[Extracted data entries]
_ _ _ _ _
@[simp] theorem getStackPair_setStackPair (qq : StackPair) (w : Word) : getStackPair qq (setStackPair qq w s) = w := by
  cases qq <;> simp [getStackPair, setStackPair]

/-- The packed flag byte and the eight booleans are in bijection (R26). -/
@[simp] theorem FlagBits.toByte_ofByte (v : Byte) : (FlagBits.ofByte v).toByte = v := by
  revert v; decide

/-- The packed flag byte and the eight booleans are in bijection (R26). -/
@[simp] theorem FlagBits.ofByte_toByte (b : FlagBits) : FlagBits.ofByte b.toByte = b := by
  rcases b with ⟨_ | _, _ | _, _ | _, _ | _, _ | _, _ | _, _ | _, _ | _⟩ <;> rfl

end Sys2Proof.Machine
end

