-- ==== Sys2Proof/Laws/PerInstr.lean ====
section
/-! SUPPORT. A statement about every instruction as syntax, one lemma for each constructor: the encoding of an instruction has
the length the instruction counts PC by (30_encoding.md R90, R91). -/

/-- The encoder writes as many bytes as the opcode table gives the row. -/
def Sys2Proof.Laws.EncodedLength.Statement (i : Sys2Proof.Instr) : Prop := (Sys2Proof.encode i).length = i.length

namespace Sys2Proof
_ _ _ _ _
TRY IT
The lines to return are those with the string "simp" in them; copy each from the entries above.

PROBLEM SOLUTION
@[simp] theorem getStackPair_setStackPair (qq : StackPair) (w : Word) : getStackPair qq (setStackPair qq w s) = w := by
  cases qq <;> simp [getStackPair, setStackPair]
@[simp] theorem FlagBits.toByte_ofByte (v : Byte) : (FlagBits.ofByte v).toByte = v := by
@[simp] theorem FlagBits.ofByte_toByte (b : FlagBits) : FlagBits.ofByte b.toByte = b := by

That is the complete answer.